A child prodigy, Demis was adept at chess since childhood, and reached the master standard by the age of 13. He studied Computer Science at the University of Cambridge, and represented the college for varsity chess matches. He worked closely with the famous games designer Peter Molyneux at Bullfrog Productions and Lionhead Studios, where he worked as the lead AI programmer. He went on to form his own game studio afterwards, Elixir Studios, which was specialized in publishing strategy games.
While games are the perfect platform for developing and testing AI algorithms quickly and efficiently, ultimately we want to apply these techniques to important real world problems, because the methods we’ve used are general purpose, our hope is that one day they could be extended to help us address some of society’s toughest and most pressing problems — from medical diagnostics, to climate modeling to smart phone assistance. We’re excited to see what we can use this technology to tackle next.
After his career in the video games industry, he went back to academia to obtain a PhD in cognitive neuroscience from University College London, where he co-authored several influential papers on neuroscience and did groundbreaking research on the human brain.
While he was doing his Postdoctoral Research at UCL, he met Shane Legg, who, along with Mustafa Suleyman, would be his cofounders for Deepmind.
Deepmind started with the mission of combining neuroscience with machine learning to form general-purpose algorithms which would work towards building an Artificial General Intelligence (AGI).

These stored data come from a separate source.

-- ==== Sys2Proof/Machine/Matrix.lean ====
section
/-!
DEFINITION. The matrix engine: chunks (R239, R240), the sums of R69, and the epilogue (R241 to R243).
-/
namespace Sys2Proof.Machine

/-! ### A80 (R56, R59, R69) -/

/-- The accumulator format. -/
def a80 : Fmt := ⟨15, 64, 16383, .ieee⟩

/-- The value of an A80 pattern: every NaN is the quiet one (R56, R57). -/
def a80Value (x : BitVec 80) : FVal := match a80.value x.toNat with | .nan _ => .nan false | v => v

/-- An exact value rounded to A80 by RNE. -/
def toA80 (v : FVal) : BitVec 80 × List XClass := let r := a80.fromVal 0 false false v; (BitVec.ofNat 80 r.bits, r.exc)

/-- One group of R69: c plus sixteen exact products, rounded once. A zero result is -0 only when c and every product are. An
element that an earlier group has made NaN is an input of the next, and counts NANIN there (DESIGN CHOICE, assumption 37). -/
def a80Group (c : BitVec 80) (xs : List (FVal × FVal)) : BitVec 80 × List XClass :=
  let ps := xs.map fun x => x.1.mul x.2
  let sum := sumVals 0 (a80Value c :: ps.map (·.1))
  let (y, exc) := toA80 sum.1
  (y, nanExc (a80Value c :: xs.flatMap fun x => [x.1, x.2]) ++ ps.flatMap (·.2) ++ sum.2 ++ exc)

/-- The lists of at most n elements, in order, that a list falls into; at most `fuel` of them. -/
def chunksOf {α : Type} (n : Nat) : Nat → List α → List (List α)
  | 0, _ => []
  | fuel + 1, l => if l.isEmpty then [] else l.take n :: chunksOf n fuel (l.drop n)

/-- The sum of R69 over the products of a chunk. -/
def a80Sum (c : BitVec 80) (xs : List (FVal × FVal)) : BitVec 80 × List XClass :=
  (chunksOf 16 xs.length xs).foldl (fun acc g => let r := a80Group acc.1 g; (r.1, acc.2 ++ r.2)) (c, [])

/-! ### Operands (R238, R239) -/

/-- Bits of an element of a matrix format. -/
def matBits (fmt : Nat) : Nat := if fmt ≤ 1 then 16 else if fmt ≤ 3 then 8 else if fmt ≤ 5 then 6 else 4

/-- The floating-point format of a matrix format other than CB4. -/
def matFmt (fmt : Nat) : Fmt :=
  match fmt with
  | 0 => bf16
  | 1 => fp16
  | 2 => e4m3
  | 3 => e5m2
  | 4 => e3m2
  | 5 => e2m3
  | _ => e2m1

/-- A codebook: sixteen BF16 values in the first bytes of a tile, with their poison (R61). -/
def Tile.codebook (t : Tile) : List (BitVec 16 × Bool) :=
  (List.range 16).map fun k => (BitVec.ofNat 16 (leNat (valuesOf (t.read (2 * k) 2))), (Tab.find t.poison (k / 2)).isSome)

/-- The value of an element and whether its codebook entry is poisoned. -/
def matValue (fmt : Nat) (table : List (BitVec 16 × Bool)) (x : Nat) : FVal × Bool :=
  if fmt = 7 then let e := table.getD x (0, false); (bf16.value e.1.toNat, e.2) else ((matFmt fmt).value x, false)

/-- The elements of packed bytes, each with its poison. -/
def matElems (fmt : Nat) (table : List (BitVec 16 × Bool)) (n : Nat) (bs : List (Byte × Option Origin)) : List (FVal × Bool) :=
  let w := matBits fmt
  let x := leNat (valuesOf bs)
  (List.range n).map fun i =>
    let v := matValue fmt table (x / 2 ^ (w * i) % 2 ^ w)
    let bad := bs.zipIdx.any fun b => b.1.2.isSome && b.2 * 8 < w * (i + 1) && w * i < 8 * (b.2 + 1)
    (v.1, v.2 || bad)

Deepmind’s main breakthrough was when they managed to train a computer to play Atari games, using the raw pixels on the screen as an input. Soon after this achievement, Google purchased the company for £400 million. After the Google acquisition, the company made several more achievements, like building AlphaGo, a program that defeated world champion Lee Sedol at the complex game of Go. In fact, this victory was so unlikely that the Go grandmaster, Lee Sedol, was wondering whether he’d beat AlphaGo by 5–0 or 4–1, before being defeated 4–1 by AlphaGo himself.
Currently, Deepmind is focussed on using its AI capabilities to solve the difficult problem of protein-folding. The tool they’re using to do this is called AlphaFold, which has already won prizes in the field.
Currently, Demis continues to work as the CEO of Deepmind, solving complex problems through AI and discussing complex issues like ethics in Artificial Intelligence.
Geoffrey Hinton
Geoffrey Everest Hinton is a Canadian cognitive psychologist and computer scientist, most noted for his historic work on artificial neural networks. One of his innovations is the popularization of using backpropagation in Neural Networks. He is known for making disruptive innovations like these in the field of Deep Learning. Backpropogation helps in optimizing the internal weights of neural networks by propogating the error at each layer backwards.
According to an interview he did with Andrew Ng, his interest in AI started with an interesting incident. One day in high school, his friend came up to him and told him that the brain uses holograms. This got him thinking about how the human brain would actually work. Coming from a family of scientists, which includes George Boole, Geoffrey himself did a BA in experimental psychology from the University of Cambridge, where he studied physiology, physics, philosophy and psychology.
In science, you can say things that seem crazy, but in the long run they can turn out to be right. We can get really good evidence, and in the end the community will come around.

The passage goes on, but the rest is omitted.